/-- What the forward pass keeps of a row at a target, with its bytes (R200): h′ of each trained term. -/
def saveVecs (P : Part) (b : List W64) (layer slot : Nat) : List (Nat × Nat) :=
  (trainedTerms P b layer slot).flatMap (fun x =>
    (if x.2.2.any (· < 2) then [(termCode x.1 0 0, interBytes x.2.1.isBf16 x.2.1.r)] else []) ++
      (if x.2.2.contains 2 then [(termCode x.1 1 0, interBytes x.2.1.isBf16 x.2.1.k)] else []))

/-- What the backward pass keeps of a row at a target, with its bytes (R200): x (32), t, ĝ or t₂ of each trained term, and G and y
(33, 34) for a trained s or β. -/
def stashVecs (P : Part) (b : List W64) (layer slot : Nat) : List (Nat × Nat) :=
  let l := trainedTerms P b layer slot
  let bf (n : Nat) : Nat := a64 (2 * n)
  (match l.find? (fun x => x.2.2.contains 0) with | some x => [(32, bf x.2.1.din)] | none => []) ++
    l.flatMap (fun x =>
      (if x.2.2.contains 0 then [(termCode x.1 0 1, bf x.2.1.r)] else []) ++
        (if x.2.2.contains 1 then [(termCode x.1 0 0, bf x.2.1.dout)] else []) ++
        (if x.2.2.contains 2 then [(termCode x.1 1 1, bf x.2.1.k)] else [])) ++
    (match l.find? (fun x => x.2.2.any (fun t => decide (3 ≤ t))) with
     | some x => [(33, bf x.2.1.dout), (34, bf x.2.1.dout)]
     | none => [])

/-- Where a kept vector of row `i` at target `t` lies in its half: targets in order, rows in host row order, vectors in the order that
`f` lists them (DESIGN CHOICE, notes/assumptions/122.md). -/
def vecPlace (f : Tgt → Nat → List (Nat × Nat)) (rows : List Nat) (ts : List Tgt) (t : Tgt) (i what : Nat) : Nat :=
  let size (t : Tgt) (i : Nat) : Nat := sumBy (f t i) (·.2)
  sumBy (ts.takeWhile (fun x => x != t)) (fun x => sumBy rows (size x)) + sumBy (rows.takeWhile (fun x => x != i)) (size t) +
    sumBy ((f t i).takeWhile (fun v => v.1 != what)) (·.2)

/-- The start of half `n mod 2` of one of the training objects (R203). -/
def halfOff (s : State) (d item n : Nat) : Nat := n % 2 * (((objOf s d (valD s 5 item d none20)).map (fun o => o.bytes / 2)).getD 0)

/-- The items of a step: every trained tensor of every attached section, and every touched row of an attached table,
in key order (R206). -/
def itemOrd (it : Item) : Nat :=
  it.group * 2 ^ 60 + (if it.trait then 2 ^ 59 + (it.id * 2 + (if it.q then 1 else 0)) * 2 ^ 32 + it.row
    else ((it.id * 256 + it.layer) * 16 + it.slot) * 8 + it.tensor)

def stepItems (P : Part) (rows : List (Nat × Nat × Nat)) : List Item :=
  sortBy itemOrd (P.train.atts.flatMap (fun e =>
    if e.2.wait ≠ 0 then []
    else if attKind e.2.desc = 0 then
      (((P.adpts.getD (attId e.2.desc) {}).cur.map (·.sects)).getD []).flatMap (fun x =>
        (trainedOf e.2.desc x).map (fun t =>
          ({ att := e.1, trait := false, group := attGroup e.2.desc, id := attId e.2.desc, layer := x.layer, slot := x.slot, tensor := t, q := false, row := 0 } : Item)))
    else rows.filterMap (fun r =>
      if r.1 = attId e.2.desc && (r.2.1 == 1) == attPq e.2.desc then
        some ({ att := e.1, trait := true, group := attGroup e.2.desc, id := r.1, layer := 0, slot := 0, tensor := 0, q := attPq e.2.desc, row := r.2.2 } : Item)
      else none)))

/-- The gradient elements of an item. -/
def itemElems (P : Part) (it : Item) : Nat :=
  if it.trait then ((P.traits.tbls.find? it.id).map (fun t => tblElems t.desc)).getD 0
  else ((((P.adpts.getD it.id {}).cur).bind (fun g => g.at it.layer it.slot)).map (fun e => tensorElems e it.tensor)).getD 0

/-- Where the gradient of an item lies in its step's half of the gradient buffer: the items in key order, the accumulators of pooled
rows after them (DESIGN CHOICE, notes/assumptions/122.md). -/
def gradOff (P : Part) (items : List Item) (it : Item) : Nat :=
  sumBy (items.filter (fun x => decide (itemOrd x < itemOrd it))) (fun x => a64 (4 * itemElems P x))

/-- Bytes of the accumulator of a row's pooled term in a unit; 0 without one. -/
def accBytes (P : Part) (m : Man) (u : Bool × Nat × Option Nat) (i : Nat) : Nat :=
  match (unitSlots P u).findSome? (fun t => poolTerm P (rowBind m i) u.2.1 t) with | some w => a64 (4 * poolW w) | none => 0

/-- Where a row's accumulator for unit `idx` of the step lies: after the items, by unit and row. -/
def accOff (P : Part) (m : Man) (items : List Item) (idx i : Nat) : Nat :=
  let us := stepUnits P m.target
  sumBy items (fun x => a64 (4 * itemElems P x)) + sumBy (us.take idx) (fun u => sumBy (manRows m) (accBytes P m u)) +
    (match us[idx]? with | some u => sumBy ((manRows m).takeWhile (fun x => x != i)) (accBytes P m u) | none => 0)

________

=== What the exercise asks ===
The response should be an exact copy of every line above.

=== Result of this exercise ===
/-- What the forward pass keeps of a row at a target, with its bytes (R200): h′ of each trained term. -/
def saveVecs (P : Part) (b : List W64) (layer slot : Nat) : List (Nat × Nat) :=
  (trainedTerms P b layer slot).flatMap (fun x =>
    (if x.2.2.any (· < 2) then [(termCode x.1 0 0, interBytes x.2.1.isBf16 x.2.1.r)] else []) ++
      (if x.2.2.contains 2 then [(termCode x.1 1 0, interBytes x.2.1.isBf16 x.2.1.k)] else []))

/-- What the backward pass keeps of a row at a target, with its bytes (R200): x (32), t, ĝ or t₂ of each trained term, and G and y
(33, 34) for a trained s or β. -/
def stashVecs (P : Part) (b : List W64) (layer slot : Nat) : List (Nat × Nat) :=
  let l := trainedTerms P b layer slot
  let bf (n : Nat) : Nat := a64 (2 * n)
  (match l.find? (fun x => x.2.2.contains 0) with | some x => [(32, bf x.2.1.din)] | none => []) ++
    l.flatMap (fun x =>
      (if x.2.2.contains 0 then [(termCode x.1 0 1, bf x.2.1.r)] else []) ++
        (if x.2.2.contains 1 then [(termCode x.1 0 0, bf x.2.1.dout)] else []) ++
        (if x.2.2.contains 2 then [(termCode x.1 1 1, bf x.2.1.k)] else [])) ++
    (match l.find? (fun x => x.2.2.any (fun t => decide (3 ≤ t))) with
     | some x => [(33, bf x.2.1.dout), (34, bf x.2.1.dout)]
     | none => [])

/-- Where a kept vector of row `i` at target `t` lies in its half: targets in order, rows in host row order, vectors in the order that
`f` lists them (DESIGN CHOICE, notes/assumptions/122.md). -/
def vecPlace (f : Tgt → Nat → List (Nat × Nat)) (rows : List Nat) (ts : List Tgt) (t : Tgt) (i what : Nat) : Nat :=
  let size (t : Tgt) (i : Nat) : Nat := sumBy (f t i) (·.2)
  sumBy (ts.takeWhile (fun x => x != t)) (fun x => sumBy rows (size x)) + sumBy (rows.takeWhile (fun x => x != i)) (size t) +
    sumBy ((f t i).takeWhile (fun v => v.1 != what)) (·.2)

/-- The start of half `n mod 2` of one of the training objects (R203). -/
def halfOff (s : State) (d item n : Nat) : Nat := n % 2 * (((objOf s d (valD s 5 item d none20)).map (fun o => o.bytes / 2)).getD 0)

/-- The items of a step: every trained tensor of every attached section, and every touched row of an attached table,
in key order (R206). -/
def itemOrd (it : Item) : Nat :=
  it.group * 2 ^ 60 + (if it.trait then 2 ^ 59 + (it.id * 2 + (if it.q then 1 else 0)) * 2 ^ 32 + it.row
    else ((it.id * 256 + it.layer) * 16 + it.slot) * 8 + it.tensor)

def stepItems (P : Part) (rows : List (Nat × Nat × Nat)) : List Item :=
  sortBy itemOrd (P.train.atts.flatMap (fun e =>
    if e.2.wait ≠ 0 then []
    else if attKind e.2.desc = 0 then
      (((P.adpts.getD (attId e.2.desc) {}).cur.map (·.sects)).getD []).flatMap (fun x =>
        (trainedOf e.2.desc x).map (fun t =>
          ({ att := e.1, trait := false, group := attGroup e.2.desc, id := attId e.2.desc, layer := x.layer, slot := x.slot, tensor := t, q := false, row := 0 } : Item)))
    else rows.filterMap (fun r =>
      if r.1 = attId e.2.desc && (r.2.1 == 1) == attPq e.2.desc then
        some ({ att := e.1, trait := true, group := attGroup e.2.desc, id := r.1, layer := 0, slot := 0, tensor := 0, q := attPq e.2.desc, row := r.2.2 } : Item)
      else none)))

/-- The gradient elements of an item. -/
def itemElems (P : Part) (it : Item) : Nat :=
  if it.trait then ((P.traits.tbls.find? it.id).map (fun t => tblElems t.desc)).getD 0
  else ((((P.adpts.getD it.id {}).cur).bind (fun g => g.at it.layer it.slot)).map (fun e => tensorElems e it.tensor)).getD 0

/-- Where the gradient of an item lies in its step's half of the gradient buffer: the items in key order, the accumulators of pooled
rows after them (DESIGN CHOICE, notes/assumptions/122.md). -/
def gradOff (P : Part) (items : List Item) (it : Item) : Nat :=
  sumBy (items.filter (fun x => decide (itemOrd x < itemOrd it))) (fun x => a64 (4 * itemElems P x))

/-- Bytes of the accumulator of a row's pooled term in a unit; 0 without one. -/
def accBytes (P : Part) (m : Man) (u : Bool × Nat × Option Nat) (i : Nat) : Nat :=
  match (unitSlots P u).findSome? (fun t => poolTerm P (rowBind m i) u.2.1 t) with | some w => a64 (4 * poolW w) | none => 0

/-- Where a row's accumulator for unit `idx` of the step lies: after the items, by unit and row. -/
def accOff (P : Part) (m : Man) (items : List Item) (idx i : Nat) : Nat :=
  let us := stepUnits P m.target
  sumBy items (fun x => a64 (4 * itemElems P x)) + sumBy (us.take idx) (fun u => sumBy (manRows m) (accBytes P m u)) +
    (match us[idx]? with | some u => sumBy ((manRows m).takeWhile (fun x => x != i)) (accBytes P m u) | none => 0)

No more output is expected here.